Here are some links on how BJT transistors work:

Therefor a perfect way to drive your relay is:

// NOTE: DO NOT use D2 for the following IN1 control pin, it is NOT 5V tolerant.

// relay on
void relayOn() {
  pinMode(D6, OUTPUT);
  digitalWrite(D6, LOW); // set IN1 = 0V

// relay off
void relayOff() {
  pinMode(D6, INPUT); // set IN1 = OPEN

Hope all is well with those bush fires! That doesn’t sound as fun as hardware and software engineering :slight_smile:


Hey, this looks very similar to my question here, which was about driving a similar relay board with the same relay on it.

I used a 2N2222 transistor with a 2.2k resistor connected to its base pin. This is sufficient to drive either the relay on its own, or the input pin on this board, from 3.3V.

Put the other end of the resistor on a Spark Core digital pin, and connect the transistor’s emitter pin to ground.

You’ll have one pin left on the transistor, the collector. When Spark Core digital pin is on, this collector pin will pull to ground.

If you just care about the module, connect “IN” to the collector and you’re done. The module itself can then be connected to the Spark Core’s Vin pin (which will be the required 5V if you’re using USB power), with the third connection to Gnd.

If you want to do away with the module altogether and use raw components, the connections are one side of the coil to Vin (5V) and the other side to the transistor’s collector pin. You’ll also need a flyback diode in this arrangement (I had a 1N4004 handy) which goes across the two coil pins, with its bar end on the one that goes to Vin.

With either arrangement, you don’t need to change your code, the pin can be used as OUTPUT and when you write a 1, that means “on.”

Note, you do need the relay itself (or the module if you’re using that) connected to 5V as I described — the coils in this particular model do not fire reliably at 3.3V.

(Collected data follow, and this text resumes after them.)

/-- R60, R66, R75, R296: the streams and the output spaces are append-only: no instruction changes or
removes what stands in them, and no step, a reset pulse among them, a byte of any run. -/
def Obligations.OutputOnlyGrows : Prop :=
  (∀ (i : Instr) (s t : State), exec i s = .next t → t.past = s.past ∧
    s.io.outs <+: t.io.outs ∧ s.io.syTap <+: t.io.syTap ∧ s.io.manifest <+: t.io.manifest ∧
    s.io.records.length ≤ t.io.records.length ∧
    ∀ k a b, readByte s k a = some b → readByte t k a = some b) ∧
  ∀ s t : State, step s = .next t → s.past <+: t.past ∧
    ∀ run k a b, readByteOfRun s run k a = some b → readByteOfRun t run k a = some b

/-- R265: an instruction reports at most one fault, and a sample yields at most one symbol. -/
def Obligations.AtMostOneFaultPerToken : Prop :=
  (∀ (i : Instr) (s t : State), exec i s = .next t →
    ∃ es, t.io.outs = s.io.outs ++ es ∧ (es.filter isFaultReport).length ≤ 1) ∧
  (∀ (x : Int) (s t : State), exec (.inSample x) s = .next t →
    ∃ ys, t.io.syTap = s.io.syTap ++ ys ∧ ys.length ≤ 1)

/-- R39, R267, R21, R35, R38, R78, R293: no instruction clears a sticky flag, lowers a counter kept since
reset, or writes a constant, a configuration input or the host's queue. -/
def Obligations.FlagsCountersAndConstantsStand : Prop :=
  ∀ (i : Instr) (s t : State), exec i s = .next t →
    (s.sts.errFraming = true → t.sts.errFraming = true) ∧ (s.sts.errEcc = true → t.sts.errEcc = true) ∧
    s.sts.correctedCount ≤ t.sts.correctedCount ∧ s.frm.segNo ≤ t.frm.segNo ∧
    s.emt.recNo ≤ t.emt.recNo ∧ s.det.n ≤ t.det.n ∧
    t.rom = s.rom ∧ t.cfg = s.cfg ∧ t.pending = s.pending

/-- R295: the burst of a sample is at most 98 events, that of the end of input at most 2. -/
def Obligations.BurstsAreBounded : Prop :=
  (∀ (x : Int) (s t : State), exec (.inSample x) s = .next t →
    ∃ es, t.io.outs = s.io.outs ++ es ∧ es.length ≤ 98) ∧
  (∀ s t : State, exec .inEos s = .next t →
    ∃ es, t.io.outs = s.io.outs ++ es ∧ 1 ≤ es.length ∧ es.length ≤ 2)

/-- R138, R156: driven at `IN`, the last accepted event never lies after the newest corrected sample, so
the spacing of the next event is never negative. -/
def Obligations.SpacingsAreNeverNegative : Prop :=
  (∀ (i : Instr) (s t : State), fromHost i = true → LastNotAhead s → exec i s = .next t → LastNotAhead t) ∧
  (∀ (s : State) (l p y : Rat), LastNotAhead s → s.cls.last = some l → signChange p y = true →
    0 ≤ interpolate (newestIndex s + 1) p y - l)

/-- R265: at most one fault is reported for each segment: after a fault the framer is in `ABORT`, and no
second is raised before the next segment starts. Every step keeps this, whichever token it takes but the
report of a fault presented from outside. -/
def Obligations.StepKeepsOneFaultPerSegment : Prop :=
  ∀ s t : State, OneFaultInv s →
    (∀ p rest, s.pending = .token p :: rest → ∀ i, decode s.cfg p = .ok i → presentsReport i = false) →
    step s = .next t → OneFaultInv t
end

…Your optoisolator should be fine to sink the current on IN with the module (the onboard PNP transistors base current), but I had trouble finding one that could sink the coil current when moving to raw components.

Here’s the datasheet for that relay: https://www.ghielectronics.com/downloads/man/20084141716341001RelayX1.pdf


just scratching my head over this myself, and @BDub’s explaination makes perfect sense to me - but it just doesn’t work :frowning:

i’m on a photon, fwiw, but i gues that shouldn’t make a difference.

my relay is powerd via VIN and if i connect it’s “IN1” to ground or 3.3V the coil flicks just fine, but as soon as i try to use any of the digital pins no matter if set to high, low or input - nothing happens.

anyone got further ideas? :kissing:


testing a bit more i found this to be an issue with the rest of the code i implemented this in.

using D0 for the relay with the above functions while D6 was set to LOW and D5 was set to HIGH just didn’t work.

using a clean sketch doing nothing else it did work.

so i swapped pins to make D2/D3 the high/low (powering a DS18b20) and am using D6 now for the relay it seems to work fine. though i don’t have the sensor hooked up here on the test-board.